Спорить бесполезно. Знакомая заезженная пластинка завелась заново и, пока не проиграет до конца, ее не остановить. Но Игорь, все же, решился.
- Мама, я вижу, тебе лучше. Наверное, мне пора уходить. У меня дома жена одна на шестом месяце беременности, и ей тоже, может быть, нужна помощь.
- Ты опять об этой пришмандовке! Да кто она тебе такая? Я - твоя родная мать! Роднее меня у тебя никого нет и быть не должно!
Она нашла в себе силы подняться и теперь стояла у двери в прихожую, в грязной ночнушке с растрепанными неопрятными волосами. Худое с натянутой, словно у мумии, кожей лицо искривлено злобой, даже не злобой, ненавистью. От нее веяло холодом. Она казалась чужой и страшной.

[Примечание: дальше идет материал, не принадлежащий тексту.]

-- ==== Sys2Proof/Machine/Jobs.lean ====
section
/-! DEFINITION. The data of training jobs (R538, R539, R541): shuffle, distribution, pulls by RDMA READ, packing, and failed pulls. -/

namespace Sys2Proof.Machine

/-- The seed captured by the armed or live ring context of a slice (R503). -/
def Dev.sliceSeed (d : Dev) (pkey : BitVec 12) : BitVec 64 :=
  match d.boundRings pkey with
  | k :: _ => (d.ring k).seed
  | [] => 0

/-- u of two draws of a block as its numerator over 2^32 (R532). -/
def drawU (q : Quad) (pair : Nat) : Nat := 65536 * drawOf q (2 * pair + 1) + drawOf q (2 * pair)

/-- Exchange two elements. -/
def swapAt (xs : List Nat) (i j : Nat) : List Nat :=
  let a := xs[i]?.getD 0
  let b := xs[j]?.getD 0
  (xs.set i b).set j a

/-- The Fisher–Yates steps from element `i` down to 1; `n` counts the pairs drawn (R539). -/
def shuffleFrom (seed : BitVec 64) (job epoch : Nat) : Nat → Nat → List Nat → List Nat
  | 0, _, xs => xs
  | i + 1, n, xs =>
    let u := drawU (philox seed (itemCounter 2 job epoch (n / 4))) (n % 4)
    shuffleFrom seed job epoch i (n + 1) (swapAt xs (i + 1) (u * (i + 2) / 4294967296))

/-- The order of `n` examples in a data epoch (R539). -/
def shuffle (seed : BitVec 64) (job epoch n : Nat) : List Nat :=
  shuffleFrom seed job epoch (n - 1) 0 (List.range n)

/-- Examples of a job in all. -/
def JobSt.total (j : JobSt) : Nat := (j.shards.map fun s => s.examples).sum

/-- The shard and the index there of an example numbered in shard order. -/
def locate : List Shard → Nat → Nat → Option (Nat × Nat)
  | [], _, _ => none
  | s :: ss, i, g => if g < s.examples then some (i, g) else locate ss (i + 1) (g - s.examples)

/-- This module's place among the members of a slice, and how many there are (R539). -/
def Dev.memberIndex (d : Dev) (pkey : BitVec 12) : Nat × Nat :=
  match (d.sliceOf pkey).bind fun i => (d.slice i).desc with
  | some s =>
    let ms := d.members s
    ((ms.findIdx? fun c => c = d.here).getD 0, max 1 ms.length)
  | none => (0, 1)

/-- The next example of a job at this member: the epoch it is of, its place there, and the shard and index; none when the member owns no
example of the job. -/
def Dev.nextExample (d : Dev) (j : JobSt) : Option (Nat × Nat × Nat × Nat) :=
  let (m, n) := d.memberIndex j.pkey
  let pos := m + n * j.next
  let (epoch, next) := if pos < j.total then (j.epoch, j.next) else (j.epoch + 1, 0)
  let order := shuffle (d.sliceSeed j.pkey) j.handle epoch j.total
  match order[m + n * next]? with
  | some g => (locate j.shards 0 g).map fun e => (epoch, next, e.1, e.2)
  | none => none

/-- The bytes of an example within its shard: from its offset to the next one's, or to the end of the shard. -/
def exampleExtent (s : Shard) (offsets : List Nat) (i : Nat) : Nat × Nat :=
  let a := offsets[i]?.getD 0
  let b := if i + 1 < s.examples then offsets[i + 1]?.getD 0 else s.bytes
  (a, min b s.bytes - a)

/-- Change a job. -/
def onJob (handle : Nat) (g : JobSt → JobSt) : Upd :=
  .svc fun s => { s with jobs := s.jobs.map fun j => if j.handle = handle then g j else j }

/-- A job ends with a status, the first one (R541). -/
def endJob (handle status : Nat) : Upd := onJob handle fun j => { j with ended := j.ended.or (some status) }

/-- An empty job step in packing. -/
def JobData.empty : JobData := ⟨[], 0, 0, 0⟩

/-- Whether data is still to be pulled: up to two job steps ahead (R539). -/
def JobSt.wantsData (j : JobSt) : Bool :=
  j.ended.isNone && !j.pulling && j.ready.length < 2 && j.done + j.ready.length < j.steps

/-- Pull what a job needs next: the offsets of each shard, then its examples in order (R539). A queue pair that is not READY fails the
job. -/
def pullNext (handle : Nat) : Act := fun d =>
  match d.svc.jobs.find? fun j => j.handle = handle with
  | none => []
  | some j =>
    if !j.wantsData then [] else
      let read := fun (s : Shard) (addr len : Nat) (p : Pull) =>
        if (d.qp s.qp).st = .ready then
          inSequence [fun _ => [onJob handle fun j => { j with pulling := true }],
            rocePost s.qp (fun psn => .readReq psn addr s.rkey len) (some p) none] d
        else [endJob handle 0x20] ++ flagSvc F.SVC_ERR_PULL
      if j.offsets.length < j.shards.length then
        match j.shards[j.offsets.length]? with
        | some s => read s s.addr (8 * s.examples) (.offsets handle j.offsets.length)
        | none => []
      else
        match d.nextExample j with
        | none => [onJob handle fun j => { j with ready := j.ready ++ [.empty] }]
        | some (epoch, next, sh, i) =>
          match j.shards[sh]? with
          | none => []
          | some s =>
            let (off, len) := exampleExtent s (j.offsets[sh]?.getD []) i
            [onJob handle fun j => { j with epoch := epoch, next := next + 1 }] ++
              read s (s.addr + off) len (.example_ handle)

/-- Add an example to the data of a job step; none when it begins the next job step (R539). -/
def pack (j : JobSt) (toks : List Nat) (cut : Bool) : Option JobData :=
  let p := j.packing
  let p := if p.seqs.isEmpty then { p with epoch := j.epoch } else p
  let more := fun (seqs : List (List Nat)) =>
    some { p with seqs := seqs, examples := p.examples + 1, truncated := p.truncated + if cut then 1 else 0 }
  match p.seqs.reverse with
  | [] => more [toks]
  | last :: before =>
    if last.length + toks.length ≤ j.seqLen then more (before.reverse ++ [last ++ toks])
    else if p.seqs.length < j.seqCount then more (p.seqs ++ [toks])
    else none

/-- Place an example that has arrived: LEN, LOSS_FROM, then token IDs; longer ones are cut, empty ones skipped (R539). -/
def placeExample (bs : List Byte) (j : JobSt) : JobSt :=
  let n := min (leNat (bs.take 4)) ((bs.length - 8) / 4)
  if n = 0 then j else
    let cut : Bool := j.seqLen < n
    let toks := (List.range (min n j.seqLen)).map fun i => leNat ((bs.drop (8 + 4 * i)).take 4)
    match pack j toks cut with
    | some p => { j with packing := p }
    | none => { j with ready := j.ready ++ [j.packing],
                       packing := ⟨[toks], 1, if cut then 1 else 0, j.epoch⟩ }

/-- The offsets that a shard begins with (R539). -/
def offsetsOf (bs : List Byte) (n : Nat) : List Nat := (List.range n).map fun i => leNat ((bs.drop (8 * i)).take 8)

/-- A pull has completed. -/
def pullDone (p : Pull) (bs : List Byte) : Act :=
  let handle := match p with
    | .offsets h _ => h
    | .example_ h => h
  inSequence [
    fun _ => [onJob handle fun j =>
      let j := { j with pulling := false }
      match p with
      | .offsets _ sh => { j with offsets := j.offsets ++ [offsetsOf bs ((j.shards[sh]?.map fun s => s.examples).getD 0)] }
      | .example_ _ => placeExample bs j],
    pullNext handle ]

/-- Whether the data of the next job steps of every running job of a slice is in place: `ahead` steps are open before it (R539). -/
def Dev.dataReady (d : Dev) (pkey : BitVec 12) (ahead : Nat) : Bool :=
  d.svc.jobs.all fun j => j.pkey ≠ pkey || j.ended.isSome || j.steps ≤ j.done + ahead || ahead < j.ready.length

end Sys2Proof.Machine
end

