-- ==== Sys2Proof/Machine/Admit.lean ====
section
/-! DEFINITION. Admission of requests (R526–R530, R537, R543) and the commit point of the service firmware (R531–R537, R540, R545). -/

namespace Sys2Proof.Machine

/-! ### Blocks (R528) -/

/-- A serving or training block. -/
structure Block where
  slots : Nat
  tokens : Nat
  prefill : Nat
  context : Nat
  vocab : Nat
  eos : Nat
  joinDay : Nat
  deriving DecidableEq, Repr

/-- Read a block. -/
def blockAt (b : BitVec 384) : Block :=
  { slots := bitsOf b 63 32, tokens := bitsOf b 95 64, prefill := bitsOf b 127 96, context := bitsOf b 159 128,
    vocab := bitsOf b 191 160, eos := bitsOf b 223 192, joinDay := bitsOf b 287 256 }

/-- The block of a partition key. -/
def Dev.block (d : Dev) (pkey : BitVec 12) : Option Block :=
  (d.svc.blocks.find? fun b => bitsOf b 11 0 = pkey.toNat).map blockAt

/-- Whether a slice serves: the MODE of its armed or live context is SERVE (R528). -/
def Dev.serving (d : Dev) (pkey : BitVec 12) : Bool :=
  match d.boundRings pkey with
  | k :: _ => d.fld F.RING_CTL_MODE k = 0
  | [] => false

/-- Whether a slice trains adapters. -/
def Dev.training (d : Dev) (pkey : BitVec 12) : Bool := (d.boundRings pkey).any fun k => d.fld F.RING_CTL_MODE k = 1

/-! ### Generations (R543, R545) -/

/-- The generation state of a slice: without a switch its current one is that of its context. -/
def Dev.baseGen (d : Dev) (i : Nat) : BaseGen :=
  let g := mapGet (fun _ => BaseGen.init) d.svc.gens i
  if g.cur ≠ 0 then g else
    match d.activeRings (d.slice i).pkey with
    | k :: _ => { g with cur := d.fld F.RING_CTL_BASE_GEN k }
    | [] => g

/-- An adapter's table entry. -/
def Dev.adapter (d : Dev) (id : Nat) : Option Adapter := d.svc.adapters.find? fun a => a.id = id

/-- The current buffer of an adapter, and the other one. -/
def curBuf (a : Adapter) : AdapterBuf := if a.cur1 then a.buf1 else a.buf0
def otherBuf (a : Adapter) : AdapterBuf := if a.cur1 then a.buf0 else a.buf1

/-- The adapter generation that a request is pinned to; none when no buffer holds it (R543). Adapter 0 is the base model alone. -/
def Dev.pinAdapter (d : Dev) (r : ReqRec) : Option Nat :=
  if r.adapter = 0 then some 0 else
    match d.adapter r.adapter with
    | none => none
    | some a =>
      if r.adapterGen = 0 then some (curBuf a).gen
      else if a.buf0.gen = r.adapterGen || a.buf1.gen = r.adapterGen then some r.adapterGen
      else none

/-- Old-generation requests in flight while a switch drains (R545, R551). -/
def Dev.drainLeft (d : Dev) (i : Nat) : Nat :=
  let g := d.baseGen i
  if g.draining then
    (d.svc.reqs.filter fun r => ((d.qp r.qp).ent.any fun e => e.pkey = (d.slice i).pkey) && r.baseGen = g.cur).length
  else 0

/-! ### The check of a record (R527) -/

/-- Whether a GENERATE record is malformed (R527). -/
def badRecord (e : QpEnt) (b : Block) (n : Nat) (r : ReqRec) : Bool :=
  let t := fp32 r.temp
  let p := fp32 r.topP
  let finite : Bool := match t with | .fin neg m _ => !neg || m = 0 | _ => false
  r.kind ≠ 1 || 2 ≤ r.flags || ((List.range 4).any fun j => 4 < r.stopLens / 16 ^ j % 16) || r.rsv ≠ 0 || r.cancelSeq ≠ 0 ||
    r.seq ≠ n % 4294967296 || !finite || p = .nan || p.cmp Val.zero ≤ 0 || 0 < p.cmp (dyadic 1 0) ||
    (r.promptLen ≠ 0 && (r.promptOff % 4 ≠ 0 || 1024 * e.promptKib < r.promptOff + 4 * r.promptLen)) ||
    b.context ≤ r.promptLen
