-- ==== Sys2Proof/Machine/Place.lean ====
section
/-! DEFINITION. The placement checks of a binding (R274): those of its cues and operations (07), its arithmetic (02, 03), regions,
streams and tables (05, 06), sync words (08), the slice map (10), committed state (11) and determinism (12). Each check gives the
statuses of what failed; CFG_ZERO goes before CFG_PLAN. -/

namespace Sys2Proof.Machine

/-! ### The regions of a program (R200) -/

/-- A field of a register word that a schedule carries. -/
def wordFld (w : BitVec 64) (f : Fld) : Nat := bitsOf w f.hi f.lo

def regEn (w : BitVec 64) : Bool := wordFld w F.SPM_REGION_EN = 1
def regProdW (w : BitVec 64) : Nat := wordFld w F.SPM_REGION_PROD
def regConsW (w : BitVec 64) : Nat := wordFld w F.SPM_REGION_CONS
def regBaseW (w : BitVec 64) : Nat := wordFld w F.SPM_REGION_BASE
def regSizeW (w : BitVec 64) : Nat := wordFld w F.SPM_REGION_SIZE

/-- A region entry of a program; an absent one is disabled. -/
def regionAt (p : Program) (n : Nat) : BitVec 64 := p.regions[n]?.getD 0

/-- Whether an engine code names an engine (R188). -/
def engineCode (e : Nat) : Bool := 1 ≤ e && e ≤ 8

/-- Region checks (R200). -/
def regionChecks (p : Program) : List Nat :=
  let rs := p.regions.filter regEn
  chk (rs.any fun w => regSizeW w = 0) cfgZero ++
  chk (rs.any fun w => 3072 < regBaseW w + regSizeW w || regProdW w = regConsW w || !engineCode (regProdW w) ||
    !engineCode (regConsW w)) cfgPlan ++
  chk ((List.range rs.length).any fun i => (List.range rs.length).any fun j => i < j &&
    match rs[i]?, rs[j]? with
    | some a, some b => regBaseW a < regBaseW b + regSizeW b && regBaseW b < regBaseW a + regSizeW a
    | _, _ => false) cfgPlan

/-! ### Operations in their loops (R296) -/

/-- An operation with the loops that enclose it, outermost first: the immediate count of each, none for a run-time one. -/
structure OpAt where
  word : BitVec 128
  loops : List (Option Nat)

/-- Walk the operations of a cue from index `i` to `stop`, with the loops open (end, count), innermost first. The flag tells
whether every loop stays within its cue and its enclosing body, four deep at most. -/
def walkOps (ops : List (BitVec 128)) (stop : Nat) : Nat → Nat → List (Nat × Option Nat) → List OpAt × Bool
  | 0, _, _ => ([], true)
  | fuel + 1, i, loops =>
    if stop ≤ i then ([], true) else
      let inner := loops.filter fun l => i < l.1
      match ops[i]? with
      | none => ([], false)
      | some w =>
        let here : OpAt := ⟨w, inner.reverse.map fun l => l.2⟩
        if opKind w = some .loop then
          let e := i + 1 + loopBody w
          let fits := e ≤ stop && inner.all (fun l => e ≤ l.1) && inner.length < 4
          let (rest, ok) := walkOps ops stop fuel (i + 1)
            ((e, if loopRt w then none else some (loopCount w)) :: inner)
          (here :: rest, ok && fits)
        else
          let (rest, ok) := walkOps ops stop fuel (i + 1) inner
          (here :: rest, ok)

/-- The operations of a cue. -/
def cueOps (p : Program) (cue : BitVec 128) : List OpAt × Bool :=
  walkOps p.ops (cueOpFirst cue + cueOpCount cue) (cueOpCount cue) (cueOpFirst cue) []

/-! ### Chains of TILEs (R288) -/

/-- The members of a chain must agree in shape, form, unit, function and formats.
(DEDUCED, log 90) -/
def chainDiffers (a b : TileFields) : Bool :=
  a.hold && b.cont && !(a.m = b.m && a.n = b.n && a.wide = b.wide && a.unit = b.unit && a.func = b.func &&
    a.wfmt = b.wfmt && a.xfmt = b.xfmt && a.cfmt = b.cfmt && a.ofmt = b.ofmt)

/-- Some pair of consecutive elements satisfies a test. -/
def anyConsecutive (f : TileFields → TileFields → Bool) : List TileFields → Bool
  | a :: b :: rest => f a b || anyConsecutive f (b :: rest)
  | _ => false

/-- The TILEs among operations. -/
def tilesIn (ops : List (BitVec 128)) : List TileFields :=
  (ops.filter fun w => opKind w = some .tile).map tileFields

/-- Chains that differ within a cue: consecutive TILEs, and the last and first TILE of a loop body. -/
def cueChainBad (p : Program) (cue : BitVec 128) : Bool :=
  let range := (p.ops.drop (cueOpFirst cue)).take (cueOpCount cue)
  anyConsecutive chainDiffers (tilesIn range) ||
    (List.range range.length).any fun i =>
      match range[i]? with
      | some w =>
        let body := tilesIn ((range.drop (i + 1)).take (loopBody w))
        opKind w = some .loop && (match body.getLast?, body.head? with
          | some a, some b => chainDiffers a b
          | _, _ => false)
      | none => false

/-- Chains that differ between cues of one context. -/
def crossChainBad (p : Program) : Bool :=
  let ends := p.cues.map fun c => (cueCtx c, tilesIn ((p.ops.drop (cueOpFirst c)).take (cueOpCount c)))
  ends.any fun a => ends.any fun b => a.1 = b.1 && match a.2.getLast?, b.2.head? with
    | some x, some y => chainDiffers x y
    | _, _ => false

/-! ### TILE, VEC and SFU (R97, R128, R130, R147, R289, R290, R495) -/

/-- What bit-serial mode accepts (R94, R97, R128). -/
def serialOk (t : TileFields) : Bool :=
  [0x0B, 0x0C, 0x0D, 0x0E, 0x0F, 0x10, 0x11, 0x12, 0x13].contains t.wfmt && [0x0A, 0x0B, 0x0C, 0x0D].contains t.xfmt &&
    !t.wide && t.func = 0 && !t.sclW && !t.sclX

/-- A TILE that a core cannot run (R97, R128, R130, R147). -/
def tileBad (g : Geom) (t : TileFields) : Bool :=
  let onArrays := t.m ≠ 0 && t.n ≠ 0 && shapeUnit g t = .arrays
  let arrays := [false, true].filter fun b => g.width b ≠ 0
  (t.sclW && !scalable t.wfmt) || (t.sclX && !scalable t.xfmt) || (t.cuse && t.sclC && !scalable t.cfmt) ||
    (t.sclO && !scalable t.ofmt) || !pairOk t.wfmt t.xfmt || isSerial t.ofmt || (t.wide && t.func ≠ 0) ||
    (onArrays && arrays.any fun b => if g.serial b then !serialOk t else isSerial t.wfmt)

/-- A NET weight queue limits the rows (R289). -/
def netRowsBad (p : Program) (t : TileFields) : Bool :=
  let r := regionAt p t.wreg
  regEn r && regProdW r = 8 && (if t.wide then 128 else 512) < t.m

/-- The checks of a VEC or SFU (R290, R495). -/
def vecChecks (p : Program) (det sfu : Bool) (v : VecFields) : List Nat :=
  let rows := !sfu && (v.fn = 9 || v.fn = 10)
  let queue := (p.streams.any fun s => let x := descOf s; x.region = v.dreg && x.buf = .queue) ||
    (regEn (regionAt p v.dreg) && regProdW (regionAt p v.dreg) = 8)
  chk (rows && v.row = 0) cfgZero ++
  chk (rows && v.len % max 1 v.row ≠ 0) cfgPlan ++
  chk (sfu && !(isFloat v.sfmt && isFloat v.dfmt)) cfgPlan ++
  chk (!sfu && (v.fn = 4 || v.fn = 12) && queue) cfgPlan ++
  chk (!sfu && v.fn = 12 && (det || v.dfmt ≠ 0)) cfgPlan ++
  chk (!sfu && v.fn = 11 && v.sfmt ≠ v.dfmt) cfgPlan

/-! ### Streams (R245–R247, R255, R260, R291, R657) -/

/-- The least and greatest offset of a strided extent from its base, with its length added; none for no access. -/
def strideSpan (d : Dev) (x : Desc) (count1 : Nat) : Option (Int × Int) :=
  if x.rowLen = 0 || count1 = 0 || x.count2 = 0 || x.count3 = 0 then none else
    let reach := fun (n : Nat) (s : Int) => ((n - 1 : Nat) : Int) * s
    let ds := [reach count1 x.stride1, reach x.count2 x.stride2, reach x.count3 x.stride3]
    some ((ds.map fun v => min 0 v).sum, (ds.map fun v => max 0 v).sum + (runExtent d x x.rowLen : Nat))

/-- Whether a base is bad for a descriptor as far as placement can tell (R245). -/
def baseBad (d : Dev) (x : Desc) (base : Int) : Bool :=
  if x.indirect || x.rtCount then
    !extentOk base 0 || base = (hbmSize : Int) || (x.indirect && !x.rtCount && !extentOk base (16 * x.count1))
  else match strideSpan d x x.count1 with
    | none => false
    | some (lo, hi) => base + lo < 0 || (hbmSize : Int) < base + hi

/-- The whole words of a string that placement knows (R245). -/
def planWords (d : Dev) (x : Desc) : Option Nat :=
  if x.indirect || x.rtCount then none
  else some ((x.count1 * x.count2 * x.count3 * runBytes d x x.rowLen + 63) / 64)

/-- Whether a word offset is bad for a descriptor's region (R245). -/
def offsetBad (d : Dev) (p : Program) (x : Desc) (off : Nat) : Bool :=
  let r := regionAt p x.region
  match x.buf with
  | .queue => off ≠ 0
  | .linear => (planWords d x).any fun w => regSizeW r < off + w
  | .double => (planWords d x).any fun w => regSizeW r / 2 < off + w

/-- Whether an extent at another module is bad where placement knows it (R657). -/
def remoteBad (d : Dev) (pkey : BitVec 12) (x : Desc) (base : Int) : Bool :=
  if x.indirect || x.rtCount then false
  else match strideSpan d x x.count1 with
    | none => false
    | some _ => (strideAddrs x base x.count1).any fun a => !remoteOk d pkey a.toNat (runExtent d x x.rowLen)

/-- The transposed unit must fill whole runs (R246). -/
def wholeUnits (d : Dev) (x : Desc) : Bool :=
  if x.coded then x.rowLen % 256 = 0 else x.rowLen % max 1 (unitBytes x.format) = 0 && runBytes d x x.rowLen = x.rowLen

/-- The producer or consumer code of a descriptor's engine (R188). -/
def Desc.code (x : Desc) : Nat := if x.drain then 6 else 5

/-- The checks of one descriptor (R245–R247, R255, R657). -/
def descChecks (d : Dev) (sl : SliceSt) (p : Program) (x : Desc) : List Nat :=
  let r := regionAt p x.region
  let member := sl.desc.any fun e => d.isMember e x.dest
  chk (x.drain && x.engine1) cfgPlan ++
  chk (!regEn r) cfgPlan ++
  chk (baseBad d x x.base) cfgPlan ++
  chk (offsetBad d p x x.spmOff) cfgPlan ++
  chk (x.buf = .double && regSizeW r % 2 = 1) cfgPlan ++
  chk (x.buf = .queue && (if x.drain then regConsW r else regProdW r) ≠ x.code) cfgPlan ++
  chk (16777216 < x.rowLen) cfgPlan ++
  chk (x.transpose && (x.drain || x.scaled || !wholeUnits d x)) cfgPlan ++
  chk (x.scaled && (!scalable x.format || x.rowLen % max 1 (unitSize x.format true) ≠ 0)) cfgPlan ++
  chk (x.indirect && (x.stride1 ≠ 0 || x.count2 ≠ 1 || x.count3 ≠ 1)) cfgPlan ++
  chk (x.coded && !((d.codecTable x.codecTable).any fun t => tabContainer t = x.format)) cfgPlan ++
  chk (x.remote && (!x.drain || x.mcast || !member || remoteBad d sl.pkey x x.base)) cfgPlan

/-- The index values of a REARM that placement knows: the first and the last (R291). -/
def rearmIndices (w : BitVec 128) (rep : Nat) (loops : List (Option Nat)) : List Nat :=
  let ends := fun (n : Nat) => if n = 0 then [] else [0, n - 1]
  if rearmSel w = 0 then [0]
  else if rearmSel w = 5 then ends rep
  else match loops[rearmSel w - 1]? with
    | some (some n) => ends n
    | _ => []

/-- The checks of a REARM (R245, R260, R291, R657). -/
def rearmChecks (d : Dev) (sl : SliceSt) (p : Program) (w : BitVec 128) (rep : Nat) (loops : List (Option Nat)) : List Nat :=
  match p.streams[opStream w]? with
  | none => [cfgPlan]
  | some s =>
    let x := descOf s
    let bases := (rearmIndices w rep loops).map fun i => (rearmBase w : Int) + rearmStep w * i
    chk (!x.persist) cfgPlan ++
    chk (1 ≤ rearmSel w && rearmSel w ≤ 4 && loops.length < rearmSel w) cfgPlan ++
    chk (offsetBad d p x (rearmOff w)) cfgPlan ++
    chk (bases.any fun b => baseBad d x b || (x.remote && remoteBad d sl.pkey x b)) cfgPlan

- Мама, тебе нельзя волноваться...
Игорь опешил, он не знал, как себя вести.
- Нельзя волноваться? Почему же ты меня довел до такого состояния? Я тебя растила, одна, без отца, не досыпала ночей, отдавала последнее... И какая благодарность...
- Мама!
- Что, мама? Ты мне рот не затыкай. Не дорос еще!
- Хорошо, мама, я не буду затыкать тебе рот. Я просто уйду. Если тебе нужна будет помощь, звони, только, обойдемся без лишних и никому не нужных разговоров. Ты должна смириться, что у меня есть своя семья.
- Смириться? Ты мне угрожаешь? Ты угрожаешь собственной матери? Вон отсюда!!!
Игорь снял с вешалки курточку и пошел к двери.
- Сыночек... - теперь голос матери был иным, снова тихим и слабым. - Не уходи...
Она плакала.
Игорю тоже хотелось плакать. От незаслуженной обиды, от того, что у него все не так, как у людей. Но он пересилил собственную слабость. А вот с чувством жалости совладать не смог.
 Курточка снова оказалась на вешалке, он ушел в бывшую свою комнату закрыл дверь и закурил. Впервые закурил в этой квартире. Раньше строжайше запрещалось. Но сейчас наплевать на бывшие запреты. Горечь дыма была необходима, чтобы заглушить тоскливую боль в душе, а также, чтобы перебить приторный запах, который, казалось, намертво впитался в стены и с непостижимой легкостью вытеснивший отсюда его собственный дух.
Когда выходил в ванную, видел, что мать сидит на кухне с чашкой чая. Выглядела она, как обычно, какой он помнил ее всю жизнь. Не верилось, что еще час назад она еле дышала?
Неужто, притворялась?
Зачем?
Только для того, чтобы заставить его переночевать? Но, ведь это ничего не изменит.
А, может, и в самом деле ей было плохо?
Мать проводила сына суровым взглядом, но ничего не сказала, а он поспешил укрыться с ее глаз, чтобы не нарваться на очередной скандал. Постелил свежую простынь, надел на подушку чистую наволочку, прилег. Время было еще детское, спать не хотелось. С улицы доносились голоса прохожих, шум проезжающих автомобилей. Когда-то - привычные звуки, которые почти не воспринимались, ничего не значащий фон, ассоциирующийся с тишиной. Теперь Игорь знал, что такое настоящая тишина и доносившийся шум резал слух, вносил дискомфорт.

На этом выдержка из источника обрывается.